Though some might argue this shift is not necessary, experts have stated how impactful our post-coronavirus environmental initiatives—capitalizing on quarantine-induced reductions in carbon emissions—could be, and the coronavirus pandemic itself has shown us that global collaboration is the most effective way to combat global problems. UChicago, so often a leader in research, could be a leader in the future of sustainability as well. This will only be possible, however, if the school applies to sustainability the same collaborative spirit essential to its other research. This could mean advising other universities on methods that have been successful in making our campus more sustainable and receiving new ideas from them in return, it could mean a network of universities that hold each other responsible for our carbon footprints, or it could mean University-supported conferences about environmental issues on college campuses. Whatever form this collaboration might take, it will help create more sustainable practices on each campus that is involved, and, thus, have a greater impact on global climate than any institution could have working alone.

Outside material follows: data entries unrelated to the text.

def State.putPartReg (s : State) (o v : Nat) : State :=
  let p := o / 0x100
  let x := s.part p
  if 0x80000 ≤ o then s.granWrite ((o - 0x80000) / 4) v
  else match o % 0x100 with
    | 0x00 => s.setPart p { x with target := BitVec.ofNat 3 (fld v 4 3), err := x.err && !bitOf v 20 }
    | 0x10 => s.setPart p { x with spin0 := BitVec.ofNat 64 v }
    | 0x18 => s.setPart p { x with spin1 := BitVec.ofNat 64 v }
    | 0x20 => s.setPart p { x with ctxq := fld v 0 19 }
    | 0x28 => s.setPart p { x with egr := BitVec.ofNat 32 v }
    | 0x30 => if fld v 0 15 = 0 then s.setPart p { x with trBase := fld v 0 48 } else s
    | _ => if fld v 32 7 = 0 then s.setPart p { x with trUnits := BitVec.ofNat 32 (fld v 32 32) } else s

/-! ## Level 2 aggregator (12 Table 12-11) -/

def State.l2Reg (s : State) (o : Nat) : RegAcc :=
  let x := s.l2
  if o < 0x4000 && o % 4 = 0 then some (4, (tabGet (0 : BitVec 7) x.src (o / 4)).toNat, s)
  else if 0x4000 ≤ o && o < 0x4200 && o % 8 = 0 then
    some (8, bitsOf 64 fun i => tabGet false x.pend (64 * ((o - 0x4000) / 8) + i), s)
  else if 0x4200 ≤ o && o < 0x4400 && o % 8 = 0 then
    some (8, bitsOf 64 fun i => tabGet false x.active (64 * ((o - 0x4200) / 8) + i), s)
  else if 0x4400 ≤ o && o < 0x4600 && o % 8 = 0 then some (8, 0, s)
  else if 0x4800 ≤ o && o < 0x4A00 && o % 8 = 0 then
    let g := (o - 0x4800) / 8
    some (8, tabGet 0 x.hold g + ceilDiv (tabGet 0 x.remain g) 64 * 2 ^ 16, s)
  else if 0x5000 ≤ o && o < 0x5100 then
    let c := (o - 0x5000) / 0x40
    match o % 0x40 with
    | 0x00 =>
      let r := s.claimRead c
      some (4, r.1, r.2)
    | 0x08 => some (4, 0, s)
    | 0x10 => some (4, tabGet 0 x.thresh c, s)
    | _ => none
  else if o = 0x5100 then some (4, b2n x.gdis, s)
  else none

def State.putL2Reg (s : State) (o v : Nat) : State :=
  let x := s.l2
  if o < 0x4000 then { s with l2 := { x with src := tabSet (0 : BitVec 7) x.src (o / 4) (BitVec.ofNat 7 v) } }
  else if 0x4400 ≤ o && o < 0x4600 then s.l2SetBits ((o - 0x4400) / 8) (BitVec.ofNat 64 v)
  else if 0x4800 ≤ o && o < 0x4A00 then { s with l2 := { x with hold := tabSet 0 x.hold ((o - 0x4800) / 8) (fld v 0 16) } }
  else if 0x5000 ≤ o && o < 0x5100 then
    let c := (o - 0x5000) / 0x40
    match o % 0x40 with
    | 0x08 => s.completeWrite c (fld v 0 12)
    | 0x10 => { s with l2 := { x with thresh := tabSet 0 x.thresh c (fld v 0 4) } }
    | _ => s
  else if o = 0x5100 then { s with l2 := { x with gdis := bitOf v 0 } }
  else s

/-! ## Shuttles (13 Table 13-2) and check units (13 Table 13-7) -/

def shCode : ShState → Nat
  | .idle => 0
  | .running => 1
  | .stopped => 2
  | .halted => 3

/-- The list that the channel works on: a list has started and has not ended. -/
def Shuttle.statWord (h : Shuttle) : Nat :=
  let bg := match h.cur with | some l => l.dl.isNone | none => false
  shCode h.st + h.ready.length * 2 ^ 2 + h.armed.length * 2 ^ 12 + b2n h.full * 2 ^ 22 + b2n h.armref * 2 ^ 23 +
    h.cause.toNat * 2 ^ 24 + b2n bg * 2 ^ 27

def Shuttle.progWord (h : Shuttle) : Nat :=
  match h.cur with
  | some l => (match l.ctx with
    | some c => h.doneb + c * 2 ^ 24 + 2 ^ 42
    | none => h.doneb)
  | none => h.doneb

/-- The channel, as its logical spindle, of an offset in the shuttle or check-unit blocks; none beyond channel 7. -/
def chanAt (o : Nat) : Option Nat := if o % 0x10000 < 0x800 then some (8 * (o / 0x10000) + o % 0x10000 / 0x100) else none

def State.shReg (s : State) (o : Nat) : RegAcc :=
  match chanAt o with
  | none => none
  | some k =>
    let h := s.shuttle k
    match o % 0x100 with
    | 0x00 => some (8, 0, s)
    | 0x08 => some (8, h.statWord, s)
    | 0x10 => some (8, h.desc, s)
    | 0x18 => some (8, h.progWord, s)
    | 0x20 => some (8, h.faddr + b2n h.dir * 2 ^ 48, s)
    | 0x28 => some (8, b2n h.stop, s)
    | 0x30 => some (8, h.irqs + h.lists * 2 ^ 32, s.setShuttle k { h with irqs := 0, lists := 0 })
    | _ => none

/-- A write of a shuttle register. RESUME, SKIP and ABANDON take a channel that waits: of several written together the ABANDON
applies, then the SKIP, then the RESUME, and only the first (13 R395, R404). -/
def State.putShReg (s : State) (o v : Nat) : State :=
  match chanAt o with
  | none => s
  | some k =>
    let h := s.shuttle k
    match o % 0x100 with
    | 0x00 => s.shArm k (fld v 61 2) v
    | 0x08 => s.setShuttle k { h with full := h.full && !bitOf v 22, armref := h.armref && !bitOf v 23 }
    | 0x28 =>
      if !h.st.waits then (if bitOf v 0 then s.shStop k else s)
      else if bitOf v 3 then s.shAbandon k
      else if bitOf v 2 then (let r := s.freeRead; r.2.shSkip k r.1)
      else if bitOf v 1 then s.shResume k
      else s
    | _ => s

def State.ckReg (s : State) (o : Nat) : RegAcc :=
  match chanAt o with
  | none => none
  | some k =>
    let c := s.check k
    let t := s.checkCtl k
    match o % 0x100 with
    | 0x00 => some (8, c.poly.toNat + c.lv.toNat * 2 ^ 8 + b2n c.v * 2 ^ 16, s)
    | 0x08 => some (8, c.r.toNat, s)
    | 0x10 => some (8, b2n t.airq, s)
    | 0x18 => some (8, t.repeat_ + t.gap * 2 ^ 16 + t.stale * 2 ^ 32, s.setCheckCtl k { t with repeat_ := 0, gap := 0, stale := 0 })
    | _ => none

def State.putCkReg (s : State) (o v : Nat) : State :=
  match chanAt o with
  | none => s
  | some k => if o % 0x100 = 0x10 then s.setCheckCtl k { s.checkCtl k with airq := bitOf v 0 } else s

/-! ## Timebase (14 Table 14-1) -/

def State.tbReg (s : State) (o : Nat) : RegAcc :=
  let t := s.time
  let r (v : Nat) : RegAcc := some (4, v, s)
  match o with
  | 0x00 => r (bvFld t.tb 0 32)
  | 0x04 => r (bvFld t.tb 32 32)
  | 0x08 => r t.setLo.toNat
  | 0x0C => r t.setHi.toNat
  | 0x10 => r (b2n t.stepping + b2n t.slewing * 2 + b2n t.locked * 4 + t.slewRate.toNat * 2 ^ 8 + t.rport.toNat * 2 ^ 16 + b2n t.fref * 2 ^ 21)
  | 0x14 => r t.freq.toNat
  | 0x18 => r (BitVec.ofInt 32 t.slew).toNat
  | 0x20 => r (bvFld t.cap 0 32)
  | 0x24 => r (bvFld t.cap 32 32)
  | 0x28 => r t.seq.toNat
  | 0x2C => r (b2n t.inen + b2n t.inpol * 2 + b2n t.outen * 4 + t.synce.toNat * 8)
  | 0x30 => r t.off
  | 0x34 => r t.width
  | _ => none

/-- A write of TB_CTL; STEP acts with the step value that stands. -/
def State.putTbCtl (s : State) (v : Nat) : State :=
  let t := s.time
  let rate := fld v 8 8
  let s := { s with time := { t with
    slewRate := if rate = 0 || 100 < rate then t.slewRate else BitVec.ofNat 8 rate
    rport := BitVec.ofNat 5 (fld v 16 5)
    fref := bitOf v 21 } }
  if bitOf v 0 then s.stepTime else s

def State.putTbReg (s : State) (o v : Nat) : State :=
  let t := s.time
  match o with
  | 0x08 => { s with time := { t with setLo := BitVec.ofNat 32 v } }
  | 0x0C => { s with time := { t with setHi := BitVec.ofNat 32 v } }
  | 0x10 => s.putTbCtl v
  | 0x14 => s.writeFreq (BitVec.ofNat 32 v)
  | 0x18 => s.writeSlew (BitVec.ofNat 32 v)
  | 0x2C => { s with time := { t with inen := bitOf v 0, inpol := bitOf v 1, outen := bitOf v 2, synce := BitVec.ofNat 2 (fld v 3 2) } }
  | 0x30 => if fld v 0 30 ≤ 999999999 then { s with time := { t with off := fld v 0 30 } } else s
  | 0x34 => if 1 ≤ fld v 0 30 && fld v 0 30 ≤ 999999999 then { s with time := { t with width := fld v 0 30 } } else s
  | _ => s

/-! ## Partition timers (14 Table 14-2) -/

def State.tmReg (s : State) (o : Nat) : RegAcc :=
  let b := s.tblock (o / 0x10000)
  let r (v : Nat) : RegAcc := some (4, v, s)
  let i := o % 0x10000
  if i < 0x400 then
    let t := b.chan (i / 0x40)
    match i % 0x40 with
    | 0x00 => r (b2n t.en + b2n t.down * 2 + b2n t.chain * 4 + t.prescale.toNat * 8 + b2n t.autoadd * 2 ^ 7 +
        b2n t.imatch * 2 ^ 8 + b2n t.izero * 2 ^ 9)
    | 0x04 => r t.cnt.toNat
    | 0x08 => r t.cmp.toNat
    | 0x0C => r t.intv.toNat
    | 0x10 => r t.reload.toNat
    | 0x14 => r t.top.toNat
    | 0x18 => r t.phase.toNat
    | 0x1C => r (b2n t.matched + b2n t.zero * 2 + b2n t.wait * 4)
    | 0x20 => r 0
    | 0x24 => r (t.route.toNat + b2n t.all * 2 ^ 7)
    | _ => none
  else match i with
    | 0x800 => r 0
    | 0x808 => r (bvFld b.at_ 0 32)
    | 0x80C => r (bvFld b.at_ 32 32)
    | 0x810 => r (b.waiting + b2n b.late * 2 ^ 16)
    | _ => none

/-- A write of register i of channel n in a TIME cycle: CHAIN = 1 on channel 0 and an INT above TOP are reserved. EN 1 starts a
channel's ticks; a start by TMB_START in the same cycle goes before EN (Table 14-5). -/
def Timer.put (t : Timer) (n i v cycle : Nat) : Timer :=
  match i with
  | 0x00 => { t with
      en := bitOf v 0 || t.begun = some cycle, origin := if t.en then t.origin else cycle
      last := if !t.en then cycle else if bitOf v 2 = t.chain && fld v 3 4 = t.prescale.toNat then t.last else max t.last (cycle - 1)
      down := bitOf v 1, chain := if n = 0 then t.chain else bitOf v 2
      prescale := BitVec.ofNat 4 (fld v 3 4), autoadd := bitOf v 7, imatch := bitOf v 8, izero := bitOf v 9 }
  | 0x08 => { t with cmp := BitVec.ofNat 32 v }
  | 0x0C => if t.top.toNat < v then t else { t with intv := BitVec.ofNat 32 v }
  | 0x10 => { t with reload := BitVec.ofNat 32 v }
  | 0x18 => { t with phase := BitVec.ofNat 32 v }
  | 0x1C => { t with matched := t.matched && !bitOf v 0, zero := t.zero && !bitOf v 1 }
  | 0x24 => { t with route := BitVec.ofNat 7 v, all := bitOf v 7 }
  | _ => t

def State.putTmReg (s : State) (o v : Nat) : State :=
  let p := o / 0x10000
  let i := o % 0x10000
  let b := s.tblock p
  if i < 0x400 then
    let n := i / 0x40
    if i % 0x40 = 0x04 then s.timerCount p n (BitVec.ofNat 32 v)
    else if i % 0x40 = 0x20 then (if bitOf v 0 then s.timerImmediate p n else s)
    else s.setTblock p (b.setChan n ((b.chan n).put n (i % 0x40) v s.clock.cycles))
  else match i with
    | 0x800 => s.timerStart p v
    | 0x808 => s.setTblock p { b with at_ := bvSet b.at_ 0 32 v }
    | 0x80C => s.setTblock p { b with at_ := bvSet b.at_ 32 32 v }
    | 0x810 => s.setTblock p { b with late := b.late && !bitOf v 16 }
    | _ => s

/-! ## Management bus (16 Table 16-13) -/

def State.t1sReg (s : State) (o : Nat) : RegAcc :=
  let m := s.mgmt
  if o = 0x00 then
    some (4, m.addr.toNat + m.src.toNat * 2 ^ 5 + m.strap.toNat * 2 ^ 8 + b2n (m.chain s.clock.cycles) * 2 ^ 16 + b2n m.chainOut * 2 ^ 17 +
      nodeCode s.node * 2 ^ 20, s)
  else if o = 0x10 then
    some (4, s.dget 0x1100 5 % 256 + s.dget 0x1100 6 % 256 * 2 ^ 8 + s.dget 0x1100 7 % 256 * 2 ^ 16 + b2n m.plca * 2 ^ 24, s)
  else none

def State.putT1sReg (s : State) (o v : Nat) : State :=
  if o = 0x10 then ((s.dset 0x1100 5 (fld v 0 8)).dset 0x1100 6 (fld v 8 8)).dset 0x1100 7 (fld v 16 8) else s

/-! ## Reset and power block (17 R487, Table 17-10a) -/

/-- ERR_FIRST and ERR_LOGn. -/
def errWord (e : Option ErrEnt) (v : Bool) : Nat :=
  match e with
  | some x => x.code.toNat + b2n v * 2 ^ 16 + x.detail.toNat * 2 ^ 32
  | none => 0

def errTb (e : Option ErrEnt) : Nat :=
  match e with
  | some x => x.tb.toNat
  | none => 0

def State.rstReg (s : State) (o : Nat) : RegAcc :=
  let r := s.rst
  if o = 0x00 then some (4, r.cause.toNat + r.rail.toNat * 2 ^ 4, s)
  else if o = 0x10 then some (4, r.warn.toNat % 128 + r.event.toNat % 128 * 2 ^ 8 + b2n (r.holdoff.isSome || r.warn ≠ 0) * 2 ^ 16, s)
  else if o = 0x18 then
    some (4, b2n r.prot + b2n r.protEv * 2 + s.hottestSensor * 2 ^ 8 + twos 16 (s.temp s.hottestSensor) * 2 ^ 16, s)
  else if o = 0x20 then some (4, r.expired.toNat * 2 ^ 4, s)
  else if o = 0x100 then some (8, errWord r.first r.firstV, s)
  else if o = 0x108 then some (8, errTb r.first, s)
  else if o = 0x110 then some (4, r.next.toNat + b2n r.wrap * 2 ^ 5, s)
  else if 0x200 ≤ o && o < 0x400 && o % 8 = 0 then
    let e := tabGet none r.log ((o - 0x200) / 16)
    some (8, if o % 16 = 0 then errWord e (e.any ErrEnt.v) else errTb e, s)
  else if 0x400 ≤ o && o < 0x418 && o % 8 = 0 then
    some (8, bitsOf 64 fun i => decide (8 * (o - 0x400) + i < 144) && s.posFailed (8 * (o - 0x400) + i), s)
  else if 0x500 ≤ o && o < 0x5C0 && o % 8 = 0 then
    some (8, bitsOf 64 fun i => tabGet false r.granSeal (8 * (o - 0x500) + i), s)
  else none

/-- The entry a write of ERR_FIRST or ERR_LOGn leaves: its fields are RWS. -/
def errPut (e : Option ErrEnt) (v : Nat) : ErrEnt :=
  ⟨BitVec.ofNat 16 v, BitVec.ofNat 32 (fld v 32 32), BitVec.ofNat 64 (errTb e), bitOf v 16⟩

def errPutTb (e : Option ErrEnt) (v : Nat) : ErrEnt :=
  match e with
  | some x => { x with tb := BitVec.ofNat 64 v }
  | none => ⟨0, 0, BitVec.ofNat 64 v, false⟩

/-- Write the low bits of v over 64 entries of a table of bits, from entry a, below limit n. -/
def bitsPut (t : Tab Bool) (a n v : Nat) : Tab Bool :=
  (List.range 64).foldl (fun t i => if a + i < n then tabSet false t (a + i) (bitOf v i) else t) t

def State.putRstReg (s : State) (o v : Nat) : State :=
  let r := s.rst
  let set (r : Rst) : State := { s with rst := r }
  if o = 0x10 then set { r with event := r.event &&& ~~~(BitVec.ofNat 8 (fld v 8 7)) }
  else if o = 0x18 then set { r with protEv := r.protEv && !bitOf v 1 }
  else if o = 0x20 then
    let s := set { r with expired := r.expired &&& ~~~(BitVec.ofNat 4 (fld v 4 4)) }
    (List.range 4).foldl (fun s c => if bitOf v c then s.kickDog c else s) s
  else if o = 0x100 then set { r with first := some (errPut r.first v), firstV := bitOf v 16 }
  else if o = 0x108 then set { r with first := some (errPutTb r.first v) }
  else if o = 0x110 then set { r with next := BitVec.ofNat 5 v, wrap := bitOf v 5 }
  else if 0x200 ≤ o && o < 0x400 then
    let i := (o - 0x200) / 16
    let e := tabGet none r.log i
    let e' := if o % 16 = 0 then errPut e v else errPutTb e v
    set { r with log := tabSet none r.log i (if e' = ⟨0, 0, 0, false⟩ then none else some e') }
  else if 0x400 ≤ o && o < 0x418 then set { r with posFail := bitsPut r.posFail (8 * (o - 0x400)) 144 v }
  else if 0x500 ≤ o && o < 0x5C0 then set { r with granSeal := bitsPut r.granSeal (8 * (o - 0x500)) 1535 v }
  else s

The past year has shown that UChicago can make real commitments to more sustainable practices and that the administration realizes these practices are important, however much it might shy away from long-term and expensive environmental efforts. While it would be a radical departure from the past, UChicago has the potential to emerge from quarantine as a leader in environmental sustainability, prioritizing data transparency for the sake of other institutions as well as their own, and working with other institutions to make conscious, genuine commitments to the more sustainable future we all need. As a leading research university, UChicago has a duty to take initiative and change its historical approach to sustainability, for only through transparency and collaboration will we emerge from the pandemic with the potential for progress toward a greener world.
Elizabeth Winkler is a second-year in the College.